Lichtenrade – noch ein Geisterrad für 2020

Noch einmal ist ein Radfahrer bei einem Verkehrsunfall 2020 ums Leben gekommen; der ADFC hat für ihn am 08.01.2021 ein Geisterrad aufgestellt.

Am 15.12.2020 hatte ihn ein Lkw-Fahrer in Lichtenrade an der Kreuzung Lichtenrader Damm / Kirchhainer Damm überfahren – der Radfahrer wollte von der Goltzstraße aus weiter in Richtung Im Domstift fahren; der Lkw-Fahrer hat ihn beim Rechtsabbiegen von der Goltzstraße in den Kirchhainer Damm schwer verletzt. Der Radfahrer ist am 04.01.2021 seinen schweren Verletzungen im Krankenhaus erlegen.

Kundgebung und #VisionZero-Fahrraddemonstration

Damit und der Aufstellung eines Geisterrads hat der ADFC Berlin e. V. des Radfahrers gedacht. Die Aktion begann mit etwa 30 Teilnehmer:innen am ADFC-Velokiez in der Möckernstraße (Kreuzberg); dabei wurde das Geisterrad zum Unfallort transportiert. Nach und nach stießen weitere Radfahrer:innen zur Demonstration.

#VisionZero-Fahrraddemonstration
(vom Velokiez nach Lichtenrade und zurück zum Verkehrsministerium)

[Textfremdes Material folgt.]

-- ==== Sys2Proof/Syntax.lean ====
section
/-! DEFINITION. The commands: one constructor of Instr for each row of opcode_table.json, and the fields of a command word (30_encoding.md). -/

namespace Sys2Proof

/-- GRAN, the lookup granularity of the table-shuffle processor (30_encoding.md R106). -/
inductive Gran where
  | nibble
  | byte
deriving DecidableEq, Repr

/-- MODE (30_encoding.md R103). -/
inductive Mode where
  | assign
  | accumulate
deriving DecidableEq, Repr

/-- The five engines (30_encoding.md R104). -/
inductive Engine where
  | log
  | shufN
  | shufW
  | clmul
  | affine
deriving DecidableEq, Repr

/-- What a command's ENG field says: the dispatcher picks, or one engine is named (30_encoding.md R104). -/
inductive EngSel where
  | auto
  | named (e : Engine)
deriving DecidableEq, Repr

/-- The commands, one constructor per row of opcode_table.json. GRAN is every MULR and MULE command's one
operand: for the engines that ignore it, it is still a bit of the word (30_encoding.md R106). -/
inductive Instr where
  /-- NOP -/
  | nop
  /-- SEL -/
  | sel
  /-- MULR.ASG.AUTO -/
  | mulrAsgAuto (gran : Gran)
  /-- MULR.ASG.LOG -/
  | mulrAsgLog (gran : Gran)
  /-- MULR.ASG.SHUFN -/
  | mulrAsgShufn (gran : Gran)
  /-- MULR.ASG.SHUFW -/
  | mulrAsgShufw (gran : Gran)
  /-- MULR.ASG.CLMUL -/
  | mulrAsgClmul (gran : Gran)
  /-- MULR.ASG.AFFINE -/
  | mulrAsgAffine (gran : Gran)
  /-- MULR.ACC.AUTO -/
  | mulrAccAuto (gran : Gran)
  /-- MULR.ACC.LOG -/
  | mulrAccLog (gran : Gran)
  /-- MULR.ACC.SHUFN -/
  | mulrAccShufn (gran : Gran)
  /-- MULR.ACC.SHUFW -/
  | mulrAccShufw (gran : Gran)
  /-- MULR.ACC.CLMUL -/
  | mulrAccClmul (gran : Gran)
  /-- MULR.ACC.AFFINE -/
  | mulrAccAffine (gran : Gran)
  /-- MULE.ASG.AUTO -/
  | muleAsgAuto (gran : Gran)
  /-- MULE.ASG.LOG -/
  | muleAsgLog (gran : Gran)
  /-- MULE.ASG.SHUFN -/
  | muleAsgShufn (gran : Gran)
  /-- MULE.ASG.SHUFW -/
  | muleAsgShufw (gran : Gran)
  /-- MULE.ASG.CLMUL -/
  | muleAsgClmul (gran : Gran)
  /-- MULE.ASG.AFFINE -/
  | muleAsgAffine (gran : Gran)
  /-- MULE.ACC.AUTO -/
  | muleAccAuto (gran : Gran)
  /-- MULE.ACC.LOG -/
  | muleAccLog (gran : Gran)
  /-- MULE.ACC.SHUFN -/
  | muleAccShufn (gran : Gran)
  /-- MULE.ACC.SHUFW -/
  | muleAccShufw (gran : Gran)
  /-- MULE.ACC.CLMUL -/
  | muleAccClmul (gran : Gran)
  /-- MULE.ACC.AFFINE -/
  | muleAccAffine (gran : Gran)
deriving DecidableEq, Repr

/-- The code of a granularity (30_encoding.md R106). -/
def Gran.code : Gran → BitVec 1
  | .nibble => 0
  | .byte => 1

/-- The code of a mode (30_encoding.md R103). -/
def Mode.code : Mode → BitVec 2
  | .assign => 0
  | .accumulate => 1

/-- The code of an engine, 1 to 5 (30_encoding.md R104). -/
def Engine.code : Engine → BitVec 3
  | .log => 1
  | .shufN => 2
  | .shufW => 3
  | .clmul => 4
  | .affine => 5

/-- The ENG code of a selection (30_encoding.md R104). -/
def EngSel.code : EngSel → BitVec 3
  | .auto => 0
  | .named e => e.code

/-- The fields of a command word that are not must-be-zero bits (30_encoding.md R101). -/
structure CmdFields where
  op : BitVec 4
  mode : BitVec 2
  eng : BitVec 3
  gran : BitVec 1
deriving DecidableEq, Repr

/-- The fields of each command's word (30_encoding.md R102 to R106, and the table of its section 4). -/
def Instr.fields : Instr → CmdFields
  | .nop => ⟨0, 0, 0, 0⟩
  | .sel => ⟨3, 0, 0, 0⟩
  | .mulrAsgAuto g => ⟨1, Mode.code .assign, EngSel.code .auto, g.code⟩
  | .mulrAsgLog g => ⟨1, Mode.code .assign, EngSel.code (.named .log), g.code⟩
  | .mulrAsgShufn g => ⟨1, Mode.code .assign, EngSel.code (.named .shufN), g.code⟩
  | .mulrAsgShufw g => ⟨1, Mode.code .assign, EngSel.code (.named .shufW), g.code⟩
  | .mulrAsgClmul g => ⟨1, Mode.code .assign, EngSel.code (.named .clmul), g.code⟩
  | .mulrAsgAffine g => ⟨1, Mode.code .assign, EngSel.code (.named .affine), g.code⟩
  | .mulrAccAuto g => ⟨1, Mode.code .accumulate, EngSel.code .auto, g.code⟩
  | .mulrAccLog g => ⟨1, Mode.code .accumulate, EngSel.code (.named .log), g.code⟩
  | .mulrAccShufn g => ⟨1, Mode.code .accumulate, EngSel.code (.named .shufN), g.code⟩
  | .mulrAccShufw g => ⟨1, Mode.code .accumulate, EngSel.code (.named .shufW), g.code⟩
  | .mulrAccClmul g => ⟨1, Mode.code .accumulate, EngSel.code (.named .clmul), g.code⟩
  | .mulrAccAffine g => ⟨1, Mode.code .accumulate, EngSel.code (.named .affine), g.code⟩
  | .muleAsgAuto g => ⟨2, Mode.code .assign, EngSel.code .auto, g.code⟩
  | .muleAsgLog g => ⟨2, Mode.code .assign, EngSel.code (.named .log), g.code⟩
  | .muleAsgShufn g => ⟨2, Mode.code .assign, EngSel.code (.named .shufN), g.code⟩
  | .muleAsgShufw g => ⟨2, Mode.code .assign, EngSel.code (.named .shufW), g.code⟩
  | .muleAsgClmul g => ⟨2, Mode.code .assign, EngSel.code (.named .clmul), g.code⟩
  | .muleAsgAffine g => ⟨2, Mode.code .assign, EngSel.code (.named .affine), g.code⟩
  | .muleAccAuto g => ⟨2, Mode.code .accumulate, EngSel.code .auto, g.code⟩
  | .muleAccLog g => ⟨2, Mode.code .accumulate, EngSel.code (.named .log), g.code⟩
  | .muleAccShufn g => ⟨2, Mode.code .accumulate, EngSel.code (.named .shufN), g.code⟩
  | .muleAccShufw g => ⟨2, Mode.code .accumulate, EngSel.code (.named .shufW), g.code⟩
  | .muleAccClmul g => ⟨2, Mode.code .accumulate, EngSel.code (.named .clmul), g.code⟩
  | .muleAccAffine g => ⟨2, Mode.code .accumulate, EngSel.code (.named .affine), g.code⟩

/-- The row of opcode_table.json a command stands for. -/
def Instr.row : Instr → String
  | .nop => "NOP"
  | .sel => "SEL"
  | .mulrAsgAuto _ => "MULR.ASG.AUTO"
  | .mulrAsgLog _ => "MULR.ASG.LOG"
  | .mulrAsgShufn _ => "MULR.ASG.SHUFN"
  | .mulrAsgShufw _ => "MULR.ASG.SHUFW"
  | .mulrAsgClmul _ => "MULR.ASG.CLMUL"
  | .mulrAsgAffine _ => "MULR.ASG.AFFINE"
  | .mulrAccAuto _ => "MULR.ACC.AUTO"
  | .mulrAccLog _ => "MULR.ACC.LOG"
  | .mulrAccShufn _ => "MULR.ACC.SHUFN"
  | .mulrAccShufw _ => "MULR.ACC.SHUFW"
  | .mulrAccClmul _ => "MULR.ACC.CLMUL"
  | .mulrAccAffine _ => "MULR.ACC.AFFINE"
  | .muleAsgAuto _ => "MULE.ASG.AUTO"
  | .muleAsgLog _ => "MULE.ASG.LOG"
  | .muleAsgShufn _ => "MULE.ASG.SHUFN"
  | .muleAsgShufw _ => "MULE.ASG.SHUFW"
  | .muleAsgClmul _ => "MULE.ASG.CLMUL"
  | .muleAsgAffine _ => "MULE.ASG.AFFINE"
  | .muleAccAuto _ => "MULE.ACC.AUTO"
  | .muleAccLog _ => "MULE.ACC.LOG"
  | .muleAccShufn _ => "MULE.ACC.SHUFN"
  | .muleAccShufw _ => "MULE.ACC.SHUFW"
  | .muleAccClmul _ => "MULE.ACC.CLMUL"
  | .muleAccAffine _ => "MULE.ACC.AFFINE"

/-- The GRAN operand of a command; NOP and SEL have none and their bit is 0 (30_encoding.md R107). -/
def Instr.gran : Instr → Gran
  | .nop => .nibble
  | .sel => .nibble
  | .mulrAsgAuto g => g
  | .mulrAsgLog g => g
  | .mulrAsgShufn g => g
  | .mulrAsgShufw g => g
  | .mulrAsgClmul g => g
  | .mulrAsgAffine g => g
  | .mulrAccAuto g => g
  | .mulrAccLog g => g
  | .mulrAccShufn g => g
  | .mulrAccShufw g => g
  | .mulrAccClmul g => g
  | .mulrAccAffine g => g
  | .muleAsgAuto g => g
  | .muleAsgLog g => g
  | .muleAsgShufn g => g
  | .muleAsgShufw g => g
  | .muleAsgClmul g => g
  | .muleAsgAffine g => g
  | .muleAccAuto g => g
  | .muleAccLog g => g
  | .muleAccShufn g => g
  | .muleAccShufw g => g
  | .muleAccClmul g => g
  | .muleAccAffine g => g

end Sys2Proof
end

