-- ==== Sys2Proof/Machine/Control.lean ====
section
/-! DEFINITION. The meanings of NOP and SEL (40_commands.md R134, R135). -/

namespace Sys2Proof.Machine

/-- NOP (40_commands.md R134). -/
def execNop (s : State) : Result := .next (endOk s)

/-- SEL (40_commands.md R135): the dispatcher's choice for LEN goes to LAST_ENGINE; LEN's parity is not checked. -/
def execSel (s : State) : Result := .next (endOk (setLastEngine (select s s.len) s))

end Sys2Proof.Machine
end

Die Demonstration wurde am Unfallort durch eine Kundgebung und die Aufstellung des Geisterrads unterbrochen. SuSanne Grittner dankte den etwa 70 Anwesenden, die trotz des nasskalten Wetters gekommen waren. In ihrer Gedenkrede bedauerte sie den viel zu frühen Tod des Radfahrers: „65 Jahre sind heutzutage noch kein Alter.“ Ihre Anteilnahme widmete sie den Angehörigen und Bekannten des Toten, aber auch den Ersthelfern und Zeugen; alle diese Personen werden durch einen solchen Unfalltod ebenfalls traumatisiert. Den Unfallhergang wollte sie nicht beurteilen, da zuwenig Informationen bekannt seien; sie wies aber darauf hin, dass der Bereich der Kreuzung übersichtlich ist. Nach einer Gedenkminute wurde das Geisterrad aufgestellt.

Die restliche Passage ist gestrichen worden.